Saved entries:
--*--

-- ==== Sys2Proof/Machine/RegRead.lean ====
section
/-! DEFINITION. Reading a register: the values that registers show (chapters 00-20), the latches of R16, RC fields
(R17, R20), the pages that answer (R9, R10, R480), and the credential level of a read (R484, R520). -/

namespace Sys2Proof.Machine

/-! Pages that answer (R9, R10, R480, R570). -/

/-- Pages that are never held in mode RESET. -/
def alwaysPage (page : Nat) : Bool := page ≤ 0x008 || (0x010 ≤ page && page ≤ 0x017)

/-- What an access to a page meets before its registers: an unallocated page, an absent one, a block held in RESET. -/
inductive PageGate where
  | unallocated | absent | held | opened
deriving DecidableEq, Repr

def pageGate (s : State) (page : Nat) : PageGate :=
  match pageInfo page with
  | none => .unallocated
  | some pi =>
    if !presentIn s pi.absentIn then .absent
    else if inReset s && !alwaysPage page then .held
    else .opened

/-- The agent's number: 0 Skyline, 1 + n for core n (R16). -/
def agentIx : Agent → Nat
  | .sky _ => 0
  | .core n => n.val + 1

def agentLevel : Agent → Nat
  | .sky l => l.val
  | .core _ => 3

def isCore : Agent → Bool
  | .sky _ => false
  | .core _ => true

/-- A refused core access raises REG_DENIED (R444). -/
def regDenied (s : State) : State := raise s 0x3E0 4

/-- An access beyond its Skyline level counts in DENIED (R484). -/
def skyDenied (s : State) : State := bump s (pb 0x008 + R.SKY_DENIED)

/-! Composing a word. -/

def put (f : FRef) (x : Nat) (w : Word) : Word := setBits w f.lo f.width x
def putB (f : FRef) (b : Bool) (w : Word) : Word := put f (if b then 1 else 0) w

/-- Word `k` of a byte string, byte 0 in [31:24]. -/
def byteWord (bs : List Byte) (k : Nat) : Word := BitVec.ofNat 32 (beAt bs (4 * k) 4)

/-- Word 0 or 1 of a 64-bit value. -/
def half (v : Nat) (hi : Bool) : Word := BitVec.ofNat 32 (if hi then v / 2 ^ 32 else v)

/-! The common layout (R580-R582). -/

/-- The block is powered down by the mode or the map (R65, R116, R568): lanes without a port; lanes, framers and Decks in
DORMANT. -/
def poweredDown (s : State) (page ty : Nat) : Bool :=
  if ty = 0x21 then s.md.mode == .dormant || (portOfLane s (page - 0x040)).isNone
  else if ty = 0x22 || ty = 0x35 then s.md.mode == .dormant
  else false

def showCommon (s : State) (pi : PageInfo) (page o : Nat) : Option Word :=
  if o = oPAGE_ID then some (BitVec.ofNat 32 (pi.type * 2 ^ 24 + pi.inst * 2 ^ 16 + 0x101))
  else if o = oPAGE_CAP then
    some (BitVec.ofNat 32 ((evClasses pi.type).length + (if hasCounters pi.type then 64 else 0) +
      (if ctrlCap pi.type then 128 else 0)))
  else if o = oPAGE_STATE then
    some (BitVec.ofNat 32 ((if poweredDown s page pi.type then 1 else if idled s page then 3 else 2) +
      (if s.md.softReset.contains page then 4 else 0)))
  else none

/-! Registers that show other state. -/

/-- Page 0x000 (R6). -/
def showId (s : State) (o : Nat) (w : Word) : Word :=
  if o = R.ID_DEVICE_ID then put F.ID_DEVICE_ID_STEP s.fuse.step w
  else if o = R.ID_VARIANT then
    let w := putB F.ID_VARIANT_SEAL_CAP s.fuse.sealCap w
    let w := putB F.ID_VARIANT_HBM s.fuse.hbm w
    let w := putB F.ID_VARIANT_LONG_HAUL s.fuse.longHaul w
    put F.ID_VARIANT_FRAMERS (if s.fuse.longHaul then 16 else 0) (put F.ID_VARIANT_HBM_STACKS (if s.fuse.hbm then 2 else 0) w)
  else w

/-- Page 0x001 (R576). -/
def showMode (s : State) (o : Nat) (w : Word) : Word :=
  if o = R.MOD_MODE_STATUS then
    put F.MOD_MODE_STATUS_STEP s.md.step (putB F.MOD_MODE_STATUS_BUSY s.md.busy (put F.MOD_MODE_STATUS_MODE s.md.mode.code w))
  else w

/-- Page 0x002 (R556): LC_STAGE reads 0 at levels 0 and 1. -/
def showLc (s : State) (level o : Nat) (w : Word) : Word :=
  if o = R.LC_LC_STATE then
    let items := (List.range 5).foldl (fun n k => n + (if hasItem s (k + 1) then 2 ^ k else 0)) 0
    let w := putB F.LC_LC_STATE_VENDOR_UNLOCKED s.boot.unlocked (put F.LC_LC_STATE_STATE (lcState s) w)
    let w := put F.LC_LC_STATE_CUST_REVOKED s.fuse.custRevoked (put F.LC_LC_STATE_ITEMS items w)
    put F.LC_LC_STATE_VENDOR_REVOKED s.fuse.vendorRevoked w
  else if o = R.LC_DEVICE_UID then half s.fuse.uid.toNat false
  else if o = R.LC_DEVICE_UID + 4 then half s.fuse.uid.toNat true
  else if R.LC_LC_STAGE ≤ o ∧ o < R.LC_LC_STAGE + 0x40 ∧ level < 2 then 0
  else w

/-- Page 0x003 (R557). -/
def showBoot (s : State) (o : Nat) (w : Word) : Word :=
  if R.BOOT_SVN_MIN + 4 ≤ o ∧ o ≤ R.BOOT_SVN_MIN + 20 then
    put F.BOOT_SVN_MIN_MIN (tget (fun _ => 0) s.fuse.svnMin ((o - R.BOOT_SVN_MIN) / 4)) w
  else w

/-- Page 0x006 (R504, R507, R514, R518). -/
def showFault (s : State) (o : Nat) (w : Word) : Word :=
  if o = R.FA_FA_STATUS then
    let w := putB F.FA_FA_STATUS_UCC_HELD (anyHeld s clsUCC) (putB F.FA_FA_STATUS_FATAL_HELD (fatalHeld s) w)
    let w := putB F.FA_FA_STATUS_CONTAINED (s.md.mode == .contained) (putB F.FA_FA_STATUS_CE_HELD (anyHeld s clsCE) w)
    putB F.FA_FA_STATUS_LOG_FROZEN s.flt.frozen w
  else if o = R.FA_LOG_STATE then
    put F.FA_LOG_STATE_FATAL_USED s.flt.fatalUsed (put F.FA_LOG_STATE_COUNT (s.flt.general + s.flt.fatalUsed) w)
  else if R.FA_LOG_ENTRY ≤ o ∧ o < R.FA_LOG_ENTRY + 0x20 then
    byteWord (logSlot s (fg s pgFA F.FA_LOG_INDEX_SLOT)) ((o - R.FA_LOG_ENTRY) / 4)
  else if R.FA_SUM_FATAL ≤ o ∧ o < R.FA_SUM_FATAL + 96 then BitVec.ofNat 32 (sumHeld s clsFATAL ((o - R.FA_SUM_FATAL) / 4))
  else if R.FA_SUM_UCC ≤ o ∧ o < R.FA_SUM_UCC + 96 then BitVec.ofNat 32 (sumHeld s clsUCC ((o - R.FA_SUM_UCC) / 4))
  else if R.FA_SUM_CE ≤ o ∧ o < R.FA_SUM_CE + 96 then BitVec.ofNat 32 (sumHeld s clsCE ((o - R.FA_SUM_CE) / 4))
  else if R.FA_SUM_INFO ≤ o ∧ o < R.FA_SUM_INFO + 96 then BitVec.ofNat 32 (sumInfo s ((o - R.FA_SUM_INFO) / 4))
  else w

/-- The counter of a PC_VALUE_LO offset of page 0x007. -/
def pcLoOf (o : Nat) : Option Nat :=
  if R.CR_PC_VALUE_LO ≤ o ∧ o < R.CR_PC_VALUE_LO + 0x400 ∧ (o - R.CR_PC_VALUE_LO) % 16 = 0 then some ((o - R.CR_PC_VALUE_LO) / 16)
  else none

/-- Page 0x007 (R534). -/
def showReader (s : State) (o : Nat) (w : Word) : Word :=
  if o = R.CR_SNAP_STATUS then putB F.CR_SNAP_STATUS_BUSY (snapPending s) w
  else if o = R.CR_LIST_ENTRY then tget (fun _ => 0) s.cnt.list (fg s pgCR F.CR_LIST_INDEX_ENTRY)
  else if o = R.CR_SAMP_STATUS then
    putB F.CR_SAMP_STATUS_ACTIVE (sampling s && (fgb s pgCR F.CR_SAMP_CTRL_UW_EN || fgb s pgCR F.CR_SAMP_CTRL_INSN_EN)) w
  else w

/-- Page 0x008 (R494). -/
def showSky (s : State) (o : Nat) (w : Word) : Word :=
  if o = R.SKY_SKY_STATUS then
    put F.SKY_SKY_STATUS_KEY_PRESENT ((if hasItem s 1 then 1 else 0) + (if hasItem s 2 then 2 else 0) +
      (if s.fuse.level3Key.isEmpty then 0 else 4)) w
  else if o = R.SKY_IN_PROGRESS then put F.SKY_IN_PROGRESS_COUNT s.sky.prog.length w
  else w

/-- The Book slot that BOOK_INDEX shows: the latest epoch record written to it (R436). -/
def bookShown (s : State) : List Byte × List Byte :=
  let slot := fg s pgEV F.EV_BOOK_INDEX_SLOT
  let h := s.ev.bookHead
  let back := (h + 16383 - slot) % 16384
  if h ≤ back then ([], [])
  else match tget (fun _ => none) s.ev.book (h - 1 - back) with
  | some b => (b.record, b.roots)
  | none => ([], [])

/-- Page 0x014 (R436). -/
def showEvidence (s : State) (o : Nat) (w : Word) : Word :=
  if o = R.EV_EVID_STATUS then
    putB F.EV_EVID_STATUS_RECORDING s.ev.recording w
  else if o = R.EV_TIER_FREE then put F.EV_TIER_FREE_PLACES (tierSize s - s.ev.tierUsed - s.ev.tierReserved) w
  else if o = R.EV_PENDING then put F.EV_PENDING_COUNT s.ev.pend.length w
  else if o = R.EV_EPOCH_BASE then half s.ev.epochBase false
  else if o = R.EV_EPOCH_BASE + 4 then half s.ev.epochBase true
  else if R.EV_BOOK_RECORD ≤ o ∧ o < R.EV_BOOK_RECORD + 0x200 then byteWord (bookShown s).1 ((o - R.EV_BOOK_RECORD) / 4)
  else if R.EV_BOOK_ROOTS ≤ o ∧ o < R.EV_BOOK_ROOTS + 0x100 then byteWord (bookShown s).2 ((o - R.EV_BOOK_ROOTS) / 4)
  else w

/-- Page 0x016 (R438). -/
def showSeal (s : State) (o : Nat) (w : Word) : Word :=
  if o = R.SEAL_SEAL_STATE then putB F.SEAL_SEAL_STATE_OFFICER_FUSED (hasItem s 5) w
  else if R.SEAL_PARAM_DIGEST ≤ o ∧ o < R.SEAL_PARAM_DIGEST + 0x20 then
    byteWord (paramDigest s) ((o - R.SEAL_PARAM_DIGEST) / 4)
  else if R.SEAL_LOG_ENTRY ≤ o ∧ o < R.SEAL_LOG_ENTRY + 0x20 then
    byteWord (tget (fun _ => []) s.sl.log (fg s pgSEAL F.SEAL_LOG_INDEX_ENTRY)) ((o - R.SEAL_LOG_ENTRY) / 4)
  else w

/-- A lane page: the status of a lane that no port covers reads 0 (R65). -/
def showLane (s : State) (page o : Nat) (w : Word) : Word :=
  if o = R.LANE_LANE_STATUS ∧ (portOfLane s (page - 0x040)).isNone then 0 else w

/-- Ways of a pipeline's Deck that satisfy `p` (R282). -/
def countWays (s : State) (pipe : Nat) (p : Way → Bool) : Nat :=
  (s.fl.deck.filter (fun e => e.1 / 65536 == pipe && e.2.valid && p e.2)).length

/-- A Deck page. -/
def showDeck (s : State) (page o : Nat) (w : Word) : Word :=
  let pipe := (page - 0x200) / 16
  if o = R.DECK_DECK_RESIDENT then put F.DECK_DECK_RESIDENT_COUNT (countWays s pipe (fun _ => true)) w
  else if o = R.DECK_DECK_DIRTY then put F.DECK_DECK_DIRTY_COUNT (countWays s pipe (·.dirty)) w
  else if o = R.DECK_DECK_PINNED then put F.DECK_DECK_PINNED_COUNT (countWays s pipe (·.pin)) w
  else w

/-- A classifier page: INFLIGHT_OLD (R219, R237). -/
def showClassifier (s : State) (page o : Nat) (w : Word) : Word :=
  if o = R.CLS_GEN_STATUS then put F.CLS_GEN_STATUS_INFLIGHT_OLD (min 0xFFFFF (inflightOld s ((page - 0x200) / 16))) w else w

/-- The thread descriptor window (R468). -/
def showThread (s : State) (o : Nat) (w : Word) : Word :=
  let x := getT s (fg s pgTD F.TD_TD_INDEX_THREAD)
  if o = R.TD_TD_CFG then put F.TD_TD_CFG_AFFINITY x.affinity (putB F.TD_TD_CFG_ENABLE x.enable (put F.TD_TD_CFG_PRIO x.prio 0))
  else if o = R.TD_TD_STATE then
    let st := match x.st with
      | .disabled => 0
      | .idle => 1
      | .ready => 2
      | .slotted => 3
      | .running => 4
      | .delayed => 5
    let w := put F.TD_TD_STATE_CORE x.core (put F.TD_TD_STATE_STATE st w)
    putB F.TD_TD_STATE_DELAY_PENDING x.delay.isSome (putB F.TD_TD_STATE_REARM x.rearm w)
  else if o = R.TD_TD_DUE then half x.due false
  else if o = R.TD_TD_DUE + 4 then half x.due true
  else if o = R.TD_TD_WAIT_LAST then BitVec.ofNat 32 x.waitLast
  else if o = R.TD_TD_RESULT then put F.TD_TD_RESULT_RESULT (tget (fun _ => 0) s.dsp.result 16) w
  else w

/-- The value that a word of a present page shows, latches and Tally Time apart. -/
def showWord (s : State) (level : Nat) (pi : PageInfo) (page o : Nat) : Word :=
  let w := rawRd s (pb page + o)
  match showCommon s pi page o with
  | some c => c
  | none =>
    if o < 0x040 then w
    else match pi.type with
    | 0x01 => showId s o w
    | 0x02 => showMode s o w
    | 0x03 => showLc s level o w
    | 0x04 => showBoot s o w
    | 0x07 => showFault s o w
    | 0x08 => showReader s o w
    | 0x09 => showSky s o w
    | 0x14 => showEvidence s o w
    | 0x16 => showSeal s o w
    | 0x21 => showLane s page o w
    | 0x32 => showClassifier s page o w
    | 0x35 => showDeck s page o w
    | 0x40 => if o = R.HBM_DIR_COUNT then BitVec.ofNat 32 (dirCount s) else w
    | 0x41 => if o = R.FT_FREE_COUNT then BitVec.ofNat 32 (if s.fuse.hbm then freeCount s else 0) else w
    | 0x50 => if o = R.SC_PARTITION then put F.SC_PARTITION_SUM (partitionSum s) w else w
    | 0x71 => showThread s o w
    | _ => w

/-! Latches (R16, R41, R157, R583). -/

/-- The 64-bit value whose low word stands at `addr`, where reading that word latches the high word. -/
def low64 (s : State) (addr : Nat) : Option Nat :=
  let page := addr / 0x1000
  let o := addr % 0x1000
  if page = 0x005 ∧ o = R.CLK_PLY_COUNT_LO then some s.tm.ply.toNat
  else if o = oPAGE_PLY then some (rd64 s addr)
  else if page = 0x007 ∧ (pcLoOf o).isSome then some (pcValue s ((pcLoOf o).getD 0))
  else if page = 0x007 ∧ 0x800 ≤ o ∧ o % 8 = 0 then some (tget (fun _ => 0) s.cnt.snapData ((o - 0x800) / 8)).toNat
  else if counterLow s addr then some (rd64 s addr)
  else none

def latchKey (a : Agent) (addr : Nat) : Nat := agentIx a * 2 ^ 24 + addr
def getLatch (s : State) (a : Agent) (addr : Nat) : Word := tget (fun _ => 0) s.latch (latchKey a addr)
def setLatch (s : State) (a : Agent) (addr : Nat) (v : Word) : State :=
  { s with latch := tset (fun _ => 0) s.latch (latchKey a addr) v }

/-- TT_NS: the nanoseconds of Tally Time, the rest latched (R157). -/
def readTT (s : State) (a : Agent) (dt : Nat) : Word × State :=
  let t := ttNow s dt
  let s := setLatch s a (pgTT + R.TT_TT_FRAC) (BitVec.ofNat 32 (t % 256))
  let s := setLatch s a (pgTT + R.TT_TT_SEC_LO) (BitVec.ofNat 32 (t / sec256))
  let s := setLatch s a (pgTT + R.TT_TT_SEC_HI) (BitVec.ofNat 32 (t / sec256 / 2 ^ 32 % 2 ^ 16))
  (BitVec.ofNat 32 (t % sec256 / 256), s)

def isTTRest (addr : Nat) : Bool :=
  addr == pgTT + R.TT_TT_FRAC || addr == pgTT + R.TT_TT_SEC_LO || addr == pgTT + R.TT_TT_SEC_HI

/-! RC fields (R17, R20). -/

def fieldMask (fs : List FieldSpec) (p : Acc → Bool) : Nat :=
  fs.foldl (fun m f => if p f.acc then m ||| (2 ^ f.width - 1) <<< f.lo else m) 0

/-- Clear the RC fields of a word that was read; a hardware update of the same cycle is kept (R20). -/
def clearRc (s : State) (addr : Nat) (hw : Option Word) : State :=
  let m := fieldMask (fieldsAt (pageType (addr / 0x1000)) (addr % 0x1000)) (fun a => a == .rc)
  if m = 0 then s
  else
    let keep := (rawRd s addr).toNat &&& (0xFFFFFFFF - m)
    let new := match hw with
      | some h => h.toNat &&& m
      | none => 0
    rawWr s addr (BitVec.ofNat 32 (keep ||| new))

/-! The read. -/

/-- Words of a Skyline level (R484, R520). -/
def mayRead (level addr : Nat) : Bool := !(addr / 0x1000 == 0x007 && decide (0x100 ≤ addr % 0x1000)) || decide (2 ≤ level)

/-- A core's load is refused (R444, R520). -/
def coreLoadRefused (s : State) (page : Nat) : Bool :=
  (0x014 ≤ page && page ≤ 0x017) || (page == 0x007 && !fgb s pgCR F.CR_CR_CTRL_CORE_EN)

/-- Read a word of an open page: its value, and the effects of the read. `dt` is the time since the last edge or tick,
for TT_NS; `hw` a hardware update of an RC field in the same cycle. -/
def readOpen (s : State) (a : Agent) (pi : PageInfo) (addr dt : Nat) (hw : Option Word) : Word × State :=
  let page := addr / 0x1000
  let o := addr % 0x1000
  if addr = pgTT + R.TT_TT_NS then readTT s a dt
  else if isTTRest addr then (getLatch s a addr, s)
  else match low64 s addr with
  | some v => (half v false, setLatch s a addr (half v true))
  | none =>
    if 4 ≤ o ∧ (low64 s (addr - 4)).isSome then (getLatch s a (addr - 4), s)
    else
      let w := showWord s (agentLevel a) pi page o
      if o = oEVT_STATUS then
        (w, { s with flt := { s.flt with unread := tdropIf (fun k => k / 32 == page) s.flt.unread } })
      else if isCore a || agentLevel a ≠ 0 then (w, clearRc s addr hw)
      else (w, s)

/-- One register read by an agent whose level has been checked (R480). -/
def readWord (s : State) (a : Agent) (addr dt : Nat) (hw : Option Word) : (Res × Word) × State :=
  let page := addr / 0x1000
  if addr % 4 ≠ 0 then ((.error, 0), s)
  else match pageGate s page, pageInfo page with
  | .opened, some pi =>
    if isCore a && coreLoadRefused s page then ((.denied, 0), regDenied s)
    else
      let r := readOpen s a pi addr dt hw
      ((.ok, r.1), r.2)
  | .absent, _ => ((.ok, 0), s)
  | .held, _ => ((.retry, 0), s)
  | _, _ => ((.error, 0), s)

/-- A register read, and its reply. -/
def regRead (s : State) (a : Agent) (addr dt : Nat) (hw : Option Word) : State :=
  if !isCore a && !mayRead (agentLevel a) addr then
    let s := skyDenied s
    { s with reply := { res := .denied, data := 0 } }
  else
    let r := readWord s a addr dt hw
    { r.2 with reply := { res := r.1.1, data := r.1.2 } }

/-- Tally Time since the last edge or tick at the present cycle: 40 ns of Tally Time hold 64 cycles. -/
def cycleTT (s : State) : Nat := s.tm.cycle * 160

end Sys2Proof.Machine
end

--*--

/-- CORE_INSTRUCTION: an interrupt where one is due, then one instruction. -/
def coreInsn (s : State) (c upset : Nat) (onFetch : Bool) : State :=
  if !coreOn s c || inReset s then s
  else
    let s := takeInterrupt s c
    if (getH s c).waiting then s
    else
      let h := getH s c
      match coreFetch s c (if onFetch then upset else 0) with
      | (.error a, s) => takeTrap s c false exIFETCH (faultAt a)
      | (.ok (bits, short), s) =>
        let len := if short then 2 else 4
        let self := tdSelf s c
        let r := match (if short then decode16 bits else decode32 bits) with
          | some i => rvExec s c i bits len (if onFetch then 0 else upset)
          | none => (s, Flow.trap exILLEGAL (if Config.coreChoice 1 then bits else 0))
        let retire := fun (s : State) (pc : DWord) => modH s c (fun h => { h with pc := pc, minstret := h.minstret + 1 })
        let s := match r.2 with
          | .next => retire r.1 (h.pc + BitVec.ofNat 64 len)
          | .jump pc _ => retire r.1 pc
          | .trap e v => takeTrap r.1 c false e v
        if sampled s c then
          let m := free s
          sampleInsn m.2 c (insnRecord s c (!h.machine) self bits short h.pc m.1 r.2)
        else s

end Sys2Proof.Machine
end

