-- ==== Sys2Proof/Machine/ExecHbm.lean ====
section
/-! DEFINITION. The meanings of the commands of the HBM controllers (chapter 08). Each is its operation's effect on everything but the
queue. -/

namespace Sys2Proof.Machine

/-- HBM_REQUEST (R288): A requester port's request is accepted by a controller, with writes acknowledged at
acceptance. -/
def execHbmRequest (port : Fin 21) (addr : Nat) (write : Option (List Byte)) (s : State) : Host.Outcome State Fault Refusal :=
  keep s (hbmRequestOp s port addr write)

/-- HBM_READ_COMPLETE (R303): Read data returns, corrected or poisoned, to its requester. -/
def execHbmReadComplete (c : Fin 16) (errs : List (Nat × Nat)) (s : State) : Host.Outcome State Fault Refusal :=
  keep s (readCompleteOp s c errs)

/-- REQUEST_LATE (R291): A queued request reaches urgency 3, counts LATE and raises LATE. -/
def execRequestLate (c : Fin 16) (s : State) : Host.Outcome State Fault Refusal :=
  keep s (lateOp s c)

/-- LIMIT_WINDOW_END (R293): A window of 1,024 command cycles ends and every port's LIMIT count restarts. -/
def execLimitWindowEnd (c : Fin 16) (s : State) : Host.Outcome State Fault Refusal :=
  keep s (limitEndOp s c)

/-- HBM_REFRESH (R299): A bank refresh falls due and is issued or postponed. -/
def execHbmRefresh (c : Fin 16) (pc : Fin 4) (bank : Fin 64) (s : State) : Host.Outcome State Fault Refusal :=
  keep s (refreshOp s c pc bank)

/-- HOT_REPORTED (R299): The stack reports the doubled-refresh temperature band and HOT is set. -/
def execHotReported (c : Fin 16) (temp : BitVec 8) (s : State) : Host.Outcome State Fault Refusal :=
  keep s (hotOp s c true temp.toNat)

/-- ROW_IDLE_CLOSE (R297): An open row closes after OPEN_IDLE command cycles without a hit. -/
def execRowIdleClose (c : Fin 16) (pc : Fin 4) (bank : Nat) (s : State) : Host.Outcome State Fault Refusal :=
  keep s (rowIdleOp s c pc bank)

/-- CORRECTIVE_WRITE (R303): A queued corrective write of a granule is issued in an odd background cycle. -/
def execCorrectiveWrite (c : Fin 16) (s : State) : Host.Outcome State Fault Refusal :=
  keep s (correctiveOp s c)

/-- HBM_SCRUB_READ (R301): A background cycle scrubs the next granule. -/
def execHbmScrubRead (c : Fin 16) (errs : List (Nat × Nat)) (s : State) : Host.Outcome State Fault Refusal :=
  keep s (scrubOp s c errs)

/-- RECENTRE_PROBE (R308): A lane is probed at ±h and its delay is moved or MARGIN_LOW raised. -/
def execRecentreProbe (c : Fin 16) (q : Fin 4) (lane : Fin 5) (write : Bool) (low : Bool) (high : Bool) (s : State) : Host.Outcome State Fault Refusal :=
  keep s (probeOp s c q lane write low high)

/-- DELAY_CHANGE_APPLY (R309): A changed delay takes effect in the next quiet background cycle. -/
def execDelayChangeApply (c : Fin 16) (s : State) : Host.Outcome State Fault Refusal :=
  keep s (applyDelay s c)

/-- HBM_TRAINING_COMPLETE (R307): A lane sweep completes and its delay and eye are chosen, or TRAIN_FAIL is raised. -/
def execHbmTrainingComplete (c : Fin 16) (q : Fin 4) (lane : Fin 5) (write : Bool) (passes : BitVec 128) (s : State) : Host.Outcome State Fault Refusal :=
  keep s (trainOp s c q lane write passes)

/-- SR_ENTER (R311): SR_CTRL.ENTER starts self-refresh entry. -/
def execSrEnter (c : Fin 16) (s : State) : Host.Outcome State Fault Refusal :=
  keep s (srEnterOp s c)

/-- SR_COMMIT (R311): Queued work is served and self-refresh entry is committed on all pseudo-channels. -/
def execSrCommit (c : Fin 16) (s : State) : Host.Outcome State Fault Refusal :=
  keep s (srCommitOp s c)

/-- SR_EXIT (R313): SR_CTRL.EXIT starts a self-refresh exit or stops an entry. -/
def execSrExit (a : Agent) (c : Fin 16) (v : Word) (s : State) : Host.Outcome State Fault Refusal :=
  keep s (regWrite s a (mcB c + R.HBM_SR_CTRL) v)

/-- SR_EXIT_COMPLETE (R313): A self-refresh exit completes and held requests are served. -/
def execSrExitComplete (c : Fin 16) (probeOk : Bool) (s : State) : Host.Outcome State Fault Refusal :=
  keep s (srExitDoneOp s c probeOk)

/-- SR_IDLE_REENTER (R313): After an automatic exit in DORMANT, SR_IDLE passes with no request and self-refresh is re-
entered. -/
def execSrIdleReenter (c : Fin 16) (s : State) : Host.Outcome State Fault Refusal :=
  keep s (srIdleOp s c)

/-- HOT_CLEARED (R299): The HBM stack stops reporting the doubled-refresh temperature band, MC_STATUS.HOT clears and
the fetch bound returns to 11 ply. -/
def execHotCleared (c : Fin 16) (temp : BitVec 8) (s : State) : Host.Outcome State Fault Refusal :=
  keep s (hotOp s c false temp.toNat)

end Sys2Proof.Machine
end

--*--

Exercise goal: Please, from the entries above, set down exactly the lines from the one containing "def agentIx : Agent → Nat" through the one containing "else if o = oPAGE_CAP then", and only those.

Written answer:
def agentIx : Agent → Nat
  | .sky _ => 0
  | .core n => n.val + 1

def agentLevel : Agent → Nat
  | .sky l => l.val
  | .core _ => 3

def isCore : Agent → Bool
  | .sky _ => false
  | .core _ => true

/-- A refused core access raises REG_DENIED (R444). -/
def regDenied (s : State) : State := raise s 0x3E0 4

/-- An access beyond its Skyline level counts in DENIED (R484). -/
def skyDenied (s : State) : State := bump s (pb 0x008 + R.SKY_DENIED)

/-! Composing a word. -/

def put (f : FRef) (x : Nat) (w : Word) : Word := setBits w f.lo f.width x
def putB (f : FRef) (b : Bool) (w : Word) : Word := put f (if b then 1 else 0) w

/-- Word `k` of a byte string, byte 0 in [31:24]. -/
def byteWord (bs : List Byte) (k : Nat) : Word := BitVec.ofNat 32 (beAt bs (4 * k) 4)

/-- Word 0 or 1 of a 64-bit value. -/
def half (v : Nat) (hi : Bool) : Word := BitVec.ofNat 32 (if hi then v / 2 ^ 32 else v)

/-! The common layout (R580-R582). -/

/-- The block is powered down by the mode or the map (R65, R116, R568): lanes without a port; lanes, framers and Decks in
DORMANT. -/
def poweredDown (s : State) (page ty : Nat) : Bool :=
  if ty = 0x21 then s.md.mode == .dormant || (portOfLane s (page - 0x040)).isNone
  else if ty = 0x22 || ty = 0x35 then s.md.mode == .dormant
  else false

def showCommon (s : State) (pi : PageInfo) (page o : Nat) : Option Word :=
  if o = oPAGE_ID then some (BitVec.ofNat 32 (pi.type * 2 ^ 24 + pi.inst * 2 ^ 16 + 0x101))
  else if o = oPAGE_CAP then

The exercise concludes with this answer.